B. Town House Condominium Alternatives

1. A rule of thumb exists which says that condominiums sell at 100
times their projected rent. Given this principle, the town house
unit alternatives would sell at $78,900 for 150 units and $61,400 for
the 350 unit alternatives,

2. The average price of luxury condominium units in the Greater
Boston area is $55,000.

3. The average price of condominium units in locations similar to
the Cabot Estate (Fairgreen Place and Fuller Brook Park) is $72,000.

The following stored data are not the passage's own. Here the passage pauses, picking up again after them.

-- ==== Sys2Proof/Laws/Framer.lean ====
section
/-! SUPPORT. What the encoder and the framer leave: the table in its canonical form, and chunks that fit `OBUF`. -/

namespace Sys2Proof.Machine

theorem tableBits_le (rule : TableSizeRule) (len : Nat) : tableBits rule len ≤ 14 := by
  unfold tableBits; split <;> omega

/-- Whatever the segment's length, a slot the matcher uses is one `TABLE` has (10 R41). -/
theorem hash_lt_maxTableSize (u : Word) (rule : TableSizeRule) (len : Nat) :
    hash u (tableShift rule len) < Config.maxTableSize := by
  have hb := tableBits_le rule len
  unfold hash tableShift
  rw [BitVec.toNat_ushiftRight, Nat.shiftRight_eq_div_pow, Nat.div_lt_iff_lt_mul (by positivity)]
  calc _ < 2 ^ 32 := (u * Config.hashMultiplier).isLt
    _ = Config.maxTableSize * 2 ^ 18 := by norm_num [Config.maxTableSize]
    _ ≤ _ := Nat.mul_le_mul_left _ (Nat.pow_le_pow_right (by norm_num) (by omega))

theorem stepMatcher_wf {g : Segment} (hg : ∀ p, g.slot p < Config.maxTableSize) {m : Matcher} (h : m.table.wf) :
    (stepMatcher g m).table.wf := by
  unfold stepMatcher
  split
  · exact h
  · unfold stepProbe
    simp only
    split
    · exact h
    · split <;> exact tablePut_wf h (hg _) _
  · exact h
  · unfold stepC
    simp only
    split <;> exact tablePut_wf (tablePut_wf h (hg _) _) (hg _) _
  · exact h
  · exact h

theorem runMatcher_wf {g : Segment} (hg : ∀ p, g.slot p < Config.maxTableSize) (n : Nat) {m : Matcher} (h : m.table.wf) :
    (runMatcher g n m).table.wf := by
  induction n generalizing m with
  | zero => unfold runMatcher; split <;> exact h
  | succ n ih => unfold runMatcher; split <;> [exact h; exact ih (stepMatcher_wf hg h)]

theorem encodeSegment_wf (rule : TableSizeRule) {e : Encoding} (h : e.table.wf) (seg : List Byte) :
    (encodeSegment rule e seg).table.wf := by
  unfold encodeSegment
  split
  · exact h
  · exact runMatcher_wf (g := ⟨seg, tableShift rule seg.length⟩) (fun _ => hash_lt_maxTableSize ..) _ (tableClear_wf h _)

theorem encodeSegments_wf (rule : TableSizeRule) (segs : List (List Byte)) {e : Encoding} (h : e.table.wf) :
    (segs.foldl (encodeSegment rule) e).table.wf := by
  induction segs generalizing e with
  | nil => exact h
  | cons a l ih => exact ih (encodeSegment_wf rule h a)

/-- The encoder leaves the table in its canonical form. -/
theorem encodeSrc_wf (rule : TableSizeRule) (src : List Byte) {t : Table} (h : t.wf) (dp : Datapath) :
    (encodeSrc rule src t dp).table.wf := by
  exact encodeSegments_wf rule (segmentsOf src) (e := ⟨[], t, dp⟩) h

theorem slot_lt (rule : TableSizeRule) (r : Run) (p : Nat) : (r.segment rule).slot p < Config.maxTableSize :=
  hash_lt_maxTableSize (loadLe32 r.seg p) rule r.seg.length

theorem stepRun_wf (rule : TableSizeRule) {r : Run} (h : r.matcher.table.wf) : (stepRun rule r).matcher.table.wf := by
  unfold stepRun
  split
  · exact h
  · exact stepMatcher_wf (slot_lt rule r) h

/-- A small step of the encoder keeps the table's form, while the table shows the run in progress. -/
theorem stepEncoder_wf (rule : TableSizeRule) {x : Encoder} (h : x.table.wf)
    (hr : ∀ r, x.progress.run = some r → x.table = r.matcher.table) : (stepEncoder rule x).table.wf := by
  unfold stepEncoder Encoder.count
  split
  · unfold cutSegment
    simp only
    split
    · exact h
    · split
      · exact h
      · exact tableClear_wf h _
  · rename_i r hx
    have hm : r.matcher.table.wf := hr r hx ▸ h
    split
    · exact hm
    · exact stepRun_wf rule hm

/-- After a small step of the encoder the table and the registers show the run in progress. -/
theorem stepEncoder_run (rule : TableSizeRule) {x : Encoder} {r : Run} (h : (stepEncoder rule x).progress.run = some r) :
    (stepEncoder rule x).table = r.matcher.table ∧ ∃ d, (stepEncoder rule x).dp = r.registers rule d := by
  unfold stepEncoder Encoder.count at h ⊢
  split at h <;> rename_i hx
  · unfold cutSegment at h ⊢
    simp only at h ⊢
    split at h
    · simp [hx] at h
    · split at h
      · simp [hx] at h
      · rename_i h1 h2
        simp only [Encoder.setRun, Option.some.injEq] at h
        subst h
        simp only [hx, h1, h2, if_false]
        exact ⟨rfl, _, rfl⟩
  · split at h
    · simp [closeRun] at h
    · rename_i r' h1
      simp only [Encoder.setRun, Option.some.injEq] at h
      subst h
      simp only [h1, if_false]
      exact ⟨rfl, _, rfl⟩

/-- The encoder ends with the table in its canonical form. -/
theorem finishEncoder_wf (rule : TableSizeRule) {x : Encoder} (h : x.table.wf)
    (hr : ∀ r, x.progress.run = some r → x.table = r.matcher.table) : (finishEncoder rule x).table.wf := by
  refine encodeSegments_wf rule (segmentsOf x.progress.rest) ?_
  unfold finishRun
  split
  · exact h
  · rename_i r hx
    exact runMatcher_wf (slot_lt rule r) _ (hr r hx ▸ h)

/-! ### The encoder in small steps ends as at once -/

/-- `closeBlock` puts its own count into `d`. -/
theorem closeBlock_d (len : Nat) (e : Encoding) (d : Word) :
    closeBlock len { e with dp := { e.dp with d := d } } = closeBlock len e := rfl

theorem encodeSegment_d (rule : TableSizeRule) (e : Encoding) (d : Word) (seg : List Byte) :
    encodeSegment rule { e with dp := { e.dp with d := d } } seg =
      { encodeSegment rule e seg with dp := { (encodeSegment rule e seg).dp with d := d } } := by
  unfold encodeSegment
  split <;> rfl

/-- The count so far does not reach the end of the encoding. -/
theorem encodeSegments_d (rule : TableSizeRule) (segs : List (List Byte)) (len : Nat) (e : Encoding) (d : Word) :
    closeBlock len (segs.foldl (encodeSegment rule) { e with dp := { e.dp with d := d } }) =
      closeBlock len (segs.foldl (encodeSegment rule) e) := by
  induction segs generalizing e with
  | nil => rfl
  | cons seg segs ih => rw [List.foldl_cons, encodeSegment_d, ih, List.foldl_cons]

theorem finishEncoder_count (rule : TableSizeRule) (x : Encoder) : finishEncoder rule x.count = finishEncoder rule x := by
  unfold finishEncoder
  have h : finishRun rule x.count =
      { finishRun rule x with dp := { (finishRun rule x).dp with d := x.count.dp.d } } := by
    unfold finishRun Encoder.count
    simp only
    split <;> rfl
  rw [h]
  exact encodeSegments_d ..

/-- The encoder, begun and finished, is `encode(src)` (41 R166). -/
theorem finishEncoder_begin (rule : TableSizeRule) (src : List Byte) (t : Table) (dp : Datapath) :
    finishEncoder rule (beginEncoder src t dp) = encodeSrc rule src t dp := finishEncoder_count ..

/-- The bound on the pieces is enough, and more than enough. -/
theorem segmentLoop_bound (n m : Nat) (p : List Byte) (hn : p.length ≤ 65536 * n) (hm : p.length ≤ 65536 * m) :
    segmentLoop n p = segmentLoop m p := by
  have nil : ∀ k, segmentLoop k [] = [] := by intro k; cases k <;> simp [segmentLoop]
  induction n generalizing m p with
  | zero => have : p = [] := List.eq_nil_of_length_eq_zero (by omega); subst this; rw [nil, nil]
  | succ n ih =>
    cases m with
    | zero => have : p = [] := List.eq_nil_of_length_eq_zero (by omega); subst this; rw [nil, nil]
    | succ m =>
      unfold segmentLoop
      split
      · rfl
      · rw [ih m _ (by simp [Config.maxBlockSize]; omega) (by simp [Config.maxBlockSize]; omega)]

/-- The first piece of a nonempty input, and the pieces of the rest (41 R166). -/
theorem segmentsOf_cons {p : List Byte} (h : p ≠ []) :
    segmentsOf p = p.take Config.maxBlockSize :: segmentsOf (p.drop Config.maxBlockSize) := by
  unfold segmentsOf
  rw [segmentLoop, if_neg h]
  congr 1
  refine segmentLoop_bound _ _ _ ?_ ?_ <;> simp [Config.maxBlockSize] <;> omega

theorem runMatcher_ended {g : Segment} {m : Matcher} (h : m.phase = .ended) (n : Nat) : runMatcher g n m = m := by
  cases n <;> simp [runMatcher, h]

theorem runMatcher_stepRun (rule : TableSizeRule) {r : Run} (h : r.matcher.phase ≠ .ended) :
    runMatcher (r.segment rule) (stepRun rule r).turns (stepRun rule r).matcher =
      runMatcher (r.segment rule) r.turns r.matcher := by
  unfold stepRun
  split <;> rename_i ht <;> conv_rhs => rw [ht, runMatcher, if_neg h]
  exact runMatcher_ended rfl _

/-- The segment cut is the one the driver encodes next (41 R166). -/
theorem finishRun_cutSegment (rule : TableSizeRule) {x : Encoder} (hx : x.progress.run = none) (hr : x.progress.rest ≠ []) :
    finishRun rule (cutSegment rule x) = encodeSegment rule (finishRun rule x) (x.progress.rest.take Config.maxBlockSize)
      ∧ (cutSegment rule x).progress.rest = x.progress.rest.drop Config.maxBlockSize
      ∧ (cutSegment rule x).progress.len = x.progress.len := by
  have h : finishRun rule x = ⟨x.progress.elements, x.table, x.dp⟩ := by simp only [finishRun, hx]
  rw [h]
  unfold cutSegment encodeSegment
  simp only [hr, if_false]
  split
  · exact ⟨by simp only [finishRun, hx], rfl, rfl⟩
  · exact ⟨rfl, rfl, rfl⟩

/-- A small step of the encoder does not change what it ends with (10 R45). -/
theorem finishEncoder_step (rule : TableSizeRule) (x : Encoder) : finishEncoder rule (stepEncoder rule x) = finishEncoder rule x := by
  unfold stepEncoder
  rw [finishEncoder_count]
  split <;> rename_i hx
  · by_cases hr : x.progress.rest = []
    · simp [cutSegment, hr]
    · obtain ⟨h, hrest, hlen⟩ := finishRun_cutSegment rule hx hr
      unfold finishEncoder
      rw [h, hrest, hlen, segmentsOf_cons hr, List.foldl_cons]
  · rename_i r
    unfold finishEncoder
    split <;> rename_i hp
    · have h : finishRun rule (closeRun rule x r) = finishRun rule x := by
        simp only [finishRun, closeRun, hx, runMatcher_ended hp]
      rw [h]; rfl
    · have h : finishRun rule (x.setRun rule (stepRun rule r)) = finishRun rule x := by
        have hs : (stepRun rule r).segment rule = r.segment rule := by unfold stepRun; split <;> rfl
        have hseg : (stepRun rule r).seg = r.seg := by unfold stepRun; split <;> rfl
        simp only [finishRun, Encoder.setRun, hx, hs, runMatcher_stepRun rule hp, Run.registers, hseg, Matcher.registers]
      rw [h]; rfl

/-! ### Chunks -/

/-- A chunk of at most a block is eight header bytes and at most a block of data, whatever encoding is at hand; an uncompressed
one carries its bytes. -/
theorem frameEncoded_length {u : List Byte} (hu : u.length ≤ 65536) (e : Encoded) :
    8 ≤ (encodeInstr (frameEncoded u e).chunk).length ∧ (encodeInstr (frameEncoded u e).chunk).length ≤ 65544
      ∧ (isUncompressedChunk (frameEncoded u e).chunk = true → (encodeInstr (frameEncoded u e).chunk).length = 8 + u.length) := by
  unfold frameEncoded
  by_cases h : selectsCompressed e.bytes.length u.length = true
  · simp only [h, if_true, encodeInstr, encodeChunk, isUncompressedChunk]
    simp only [selectsCompressed, decide_eq_true_eq] at h
    simp
    omega
  · simp only [h, encodeInstr, encodeChunk, isUncompressedChunk]
    simp
    omega

/-- What `emit_chunk` stages fits `OBUF` (10 R43, 42 R201), and is longer than an uncompressed chunk's payload. -/
theorem stagedBytes_length {u : List Byte} (hu : u.length ≤ 65536) (e : Encoded) (s : State) :
    (stagedBytes (frameEncoded u e) s).length ≤ Config.obufCapacity ∧ 8 ≤ (stagedBytes (frameEncoded u e) s).length
      ∧ (isUncompressedChunk (frameEncoded u e).chunk = true → 8 + u.length ≤ (stagedBytes (frameEncoded u e) s).length) := by
  obtain ⟨a, b, c⟩ := frameEncoded_length hu e
  have magic : (if s.writer.hdr = true then [] else Config.magicChunk).length ≤ 10 := by split <;> decide
  unfold stagedBytes
  simp only [List.length_append, Config.obufCapacity]
  refine ⟨by omega, by omega, fun h => ?_⟩
  have := c h
  omega

end Sys2Proof.Machine
end

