/-- What each command comes to at most, whatever state it runs in (70 R276). -/
theorem exec_transferBound_le {i : Instr} (hl : i.layer = .command) {s t : State} (h : exec i s = .next t) :
    t.transferBound ≤ s.made +
      (if i = .write then s.perChunk * ((s.args.srcLen.toNat + 65535) / 65536 + 1)
       else if i = .flush ∨ i = .close then s.perChunk else 0) := by
  cases i with
  | litInline | lit1 | lit2 | lit3 | lit4 | copy1 | copy2 | copy4
  | chunkStreamId | chunkCompressed | chunkUncompressed => simp [Instr.layer] at hl
  | encode =>
    rcases execEncode_cases h with ⟨code, -, rfl⟩ | ⟨-, rfl⟩
    · exact (transferBound_finishData ..).le
    · obtain ⟨m, k, r, heq⟩ := storeEncoded_cases s.encodeOutput s
      rw [heq]
      exact Nat.le_refl _
  | maxlen =>
    obtain ⟨r, rfl⟩ := execMaxlen_cases h
    exact Nat.le_refl _
  | initWriter mode =>
    obtain ⟨trail, heq⟩ := execInitWriter_eq mode s
    cases heq.symm.trans h
    simp [transferBound_finish, State.made, freshStream, transfersOf_append, transfersOf]
  | write =>
    rw [if_pos rfl]
    simp only [exec, execWrite] at h
    split at h <;> cases h
    · rw [transferBound_finishData]
      exact Nat.le_add_right ..
    · refine (transferBound_settle_le _).trans ((transferBound_continueWrite_le ..).trans ?_)
      refine Nat.add_le_add_left (Nat.mul_le_mul_left _ ?_) _
      rw [State.source_length, Writer.chunksOf]
      split <;> omega
  | flush =>
    rcases execFlush_cases h with ⟨code, rfl⟩ | ⟨-, -, rfl⟩
    · exact Nat.le_add_right ..
    · exact transferBound_emitBuffered_le (fun _ => rfl) s
  | close =>
    rcases execClose_cases h with ⟨code, rfl⟩ | ⟨code, rfl⟩ | ⟨-, -, rfl⟩
    · exact Nat.le_add_right ..
    · exact Nat.le_add_right ..
    · exact transferBound_emitBuffered_le (fun _ => rfl) s
  | resetStream =>
    obtain ⟨trail, heq⟩ := execResetStream_eq s
    cases heq.symm.trans h
    simp [transferBound_finish, State.made, freshStream, transfersOf_append, transfersOf]
  | illegal w =>
    cases h
    exact Nat.le_refl _

/-- Settles O36: what is made or pending at the end lies under the bound the command begins with. -/
theorem transfersBounded : Obligations.TransfersBounded := by
  rintro s t i per hl - - rfl h
  exact (transferCount_le_transferBound t).trans
    ((exec_transferBound_le hl h).trans (Nat.add_le_add_right (made_le_transferCount s) _))

end Sys2Proof.Machine
end

section
/-! SUPPORT. Commands raced on their source: ENCODE and the failed checks, an unbuffered WRITE, and a WRITE beside the same WRITE
without the race (42 R207 to R211, 70 R270). -/

namespace Sys2Proof.Machine
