/-- Rows 510 to 543 of the field table. -/
def fieldTable15 : List Field :=
  [Fld.PWR_EVENT.DOM_FAULT,
   Fld.PWR_EVENT.DOM_REFUSED,
   Fld.PWR_EVENT.DOM_ON,
   Fld.PWR_EVENT.ENTRY_ABORTED,
   Fld.PWR_EVENT.ENTERED,
   Fld.PWR_EVENT.WAKE,
   Fld.PWR_RAIL.ON,
   Fld.PWR_RAIL.FAILS,
   Fld.PWR_RAIL.ADDR,
   Fld.PWR_HISTORY.FROM,
   Fld.PWR_HISTORY.TO,
   Fld.PWR_HISTORY.CAUSE,
   Fld.PWR_HISTORY.FLAGS,
   Fld.PWR_HISTORY.TIME,
   Fld.PAIR_CTRL.ENABLE,
   Fld.PAIR_CFG.SHADOW_PI,
   Fld.PAIR_CFG.SHADOW_TASKS,
   Fld.PAIR_CFG.ORPHAN_MS,
   Fld.PAIR_CFG.ELECT_MS,
   Fld.PAIR_STATUS.FUNC_STATE,
   Fld.PAIR_STATUS.PENDING_ENABLE,
   Fld.PAIR_STATUS.ROLE,
   Fld.PAIR_STATUS.ROLE_IN_ALIVE,
   Fld.PAIR_STATUS.COPY_PCT,
   Fld.PAIR_STATUS.LAST,
   Fld.PAIR_EVENT.SKEW_CLAMP,
   Fld.PAIR_EVENT.ID_CLASH,
   Fld.PAIR_EVENT.COLLIDED,
   Fld.PAIR_EVENT.DESYNC,
   Fld.PAIR_EVENT.MIRROR_LOST,
   Fld.PAIR_EVENT.HANDOVER,
   Fld.PAIR_EVENT.TAKEOVER,
   Fld.PAIR_ID_LO.ID_LO,
   Fld.PAIR_ID_HI.ID_HI]

/-- Rows 544 to 577 of the field table. -/
def fieldTable16 : List Field :=
  [Fld.PAIR_PEER_ID_LO.ID_LO,
   Fld.PAIR_PEER_ID_HI.ID_HI,
   Fld.PAIR_TAKEOVER.OLD_RECORDS,
   Fld.PAIR_TAKEOVER.TICK,
   Fld.PAIR_PORTS.READY,
   Fld.PAIR_PORTS.DUAL,
   Fld.PAIR_MIRROR.OVER_CNT,
   Fld.PAIR_MIRROR.BYTES,
   Fld.PAIR_SKEW.RSKEW,
   Fld.PAIR_SKEW.TSKEW,
   Fld.NVM_STATUS.STATE,
   Fld.NVM_STATUS.STRAPS,
   Fld.NVM_STATUS.SLOT,
   Fld.NVM_STATUS.FALLBACK,
   Fld.NVM_STATUS.RESUMED,
   Fld.NVM_STATUS.HALTED,
   Fld.NVM_STATUS.SECTIONS_DONE,
   Fld.NVM_FAIL.REASON,
   Fld.NVM_FAIL.SLOT,
   Fld.NVM_FAIL.SECTION,
   Fld.NVM_VERSION_A.VERSION,
   Fld.NVM_VERSION_B.VERSION,
   Fld.NVM_LOADED.VERSION,
   Fld.NVM_LOAD_TIME.US,
   Fld.NVM_FLASH.SIZE_MIB,
   Fld.NVM_RESET_CAUSE.KIND,
   Fld.NVM_CTRL.HALT_CLEAR,
   Fld.NVM_CTRL.HALT_ASSERT,
   Fld.NVM_CTRL.HOST_ATTACH,
   Fld.NVM_CTRL.WARM_RESET,
   Fld.NVM_EVENT.ATTACHED,
   Fld.NVM_EVENT.SUPERVISOR_WRITE,
   Fld.NVM_EVENT.WDT_EXPIRED,
   Fld.NVM_EVENT.HALT_IN]

/-- Rows 578 to 611 of the field table. -/
def fieldTable17 : List Field :=
  [Fld.NVM_EVENT.WRITE_DURING_LOAD,
   Fld.NVM_EVENT.LOAD_FAILED,
   Fld.NVM_EVENT.FALLBACK,
   Fld.NVM_EVENT.RUNNING,
   Fld.NVM_BOOT_SEL.SEL,
   Fld.NVM_HALT_CFG.IN_EN,
   Fld.NVM_HALT_CFG.DRIVE_WDT,
   Fld.NVM_HALT_CFG.DRIVE_HELM,
   Fld.NVM_HALT_CFG.DRIVE_IMAGE,
   Fld.NVM_HALT_CFG.DRIVE_SW,
   Fld.NVM_HALT_STATUS.ACTIVE,
   Fld.NVM_HALT_STATUS.DRIVING,
   Fld.NVM_HALT_STATUS.PIN,
   Fld.NVM_HALT_STATUS.CAUSE,
   Fld.NVM_WDT_CFG.PERIOD_MS,
   Fld.NVM_WDT_KICK.KICK,
   Fld.SEC_STATUS.LIFE_CYCLE,
   Fld.SEC_STATUS.DEBUG_OPEN,
   Fld.SEC_STATUS.LOCKOUT,
   Fld.SEC_STATUS.FLOOR_UNKNOWN,
   Fld.SEC_STATUS.JOURNAL_BUSY,
   Fld.SEC_STATUS.ZEROIZING,
   Fld.SEC_STATUS.ACTIVE_KEY,
   Fld.SEC_STATUS.KEY_VALID,
   Fld.SEC_EVENT.SVN_ADVANCED,
   Fld.SEC_EVENT.JOURNAL_FAULT,
   Fld.SEC_EVENT.ZERO_FAULT,
   Fld.SEC_EVENT.ZEROIZED,
   Fld.SEC_EVENT.LIFE_CYCLE,
   Fld.SEC_EVENT.KEY_CHANGED,
   Fld.SEC_EVENT.LOCKOUT,
   Fld.SEC_EVENT.COUNTER_STALE,
   Fld.SEC_EVENT.AUTH_FAILED,
   Fld.SEC_FAIL.STATUS]

/-- Rows 612 to 645 of the field table. -/
def fieldTable18 : List Field :=
  [Fld.SEC_FAIL.OPCODE,
   Fld.SEC_FAIL.INSTANCE,
   Fld.SEC_AUTH_CNT.STALE,
   Fld.SEC_AUTH_CNT.FAILED,
   Fld.SEC_COUNTER_LO.FLOOR_LO,
   Fld.SEC_COUNTER_HI.FLOOR_HI,
   Fld.SEC_CEILING_LO.CEIL_LO,
   Fld.SEC_CEILING_HI.CEIL_HI,
   Fld.SEC_SVN.LOADED,
   Fld.SEC_SVN.FLOOR,
   Fld.SEC_KEYS.DEC_DESTROYED,
   Fld.SEC_KEYS.DEC_PRESENT,
   Fld.SEC_KEYS.IMG_REVOKED,
   Fld.SEC_KEYS.IMG_PRESENT,
   Fld.SEC_KEYS.CMD_REVOKED,
   Fld.SEC_KEYS.CMD_PRESENT,
   Fld.SEC_CRIT_EXTRA.ADD,
   Fld.SEC_CRIT_EXTRA.GROUPS,
   Fld.SEC_DEVICE_ID_LO.ID_LO,
   Fld.SEC_DEVICE_ID_HI.ID_HI,
   Fld.SEC_KEY_FP.FP,
   Fld.SEC_IMG_FP.FP,
   Fld.ALM_CFG.SAVE_MIN,
   Fld.ALM_CFG.AUTO_BURN,
   Fld.ALM_CFG.CDR_NOW,
   Fld.ALM_CFG.CH_NOW,
   Fld.ALM_CFG.HELM_NOW,
   Fld.ALM_STATUS.NO_RECORD,
   Fld.ALM_STATUS.OTP_FULL,
   Fld.ALM_STATUS.SAVING,
   Fld.ALM_STATUS.SWAP_BUSY,
   Fld.ALM_STATUS.UNBURNED,
   Fld.ALM_STATUS.PENDING,
   Fld.ALM_SPARES.OTP_FREE]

4. There are no market studies in existence which indicate the
demand, i.e., sales price and number of units, for condominium develop-
ments in the Jamaica Plain - boston area.

5. The study, Land Utilization and Marketability Analysis , by Mi not,
DeBlois and Maddison indicated on page 17 that there is a demand in
Boston for 1,000 single-family units a year. Sales of new single
family homes in Jamaica Plain have been about $40,000 per house.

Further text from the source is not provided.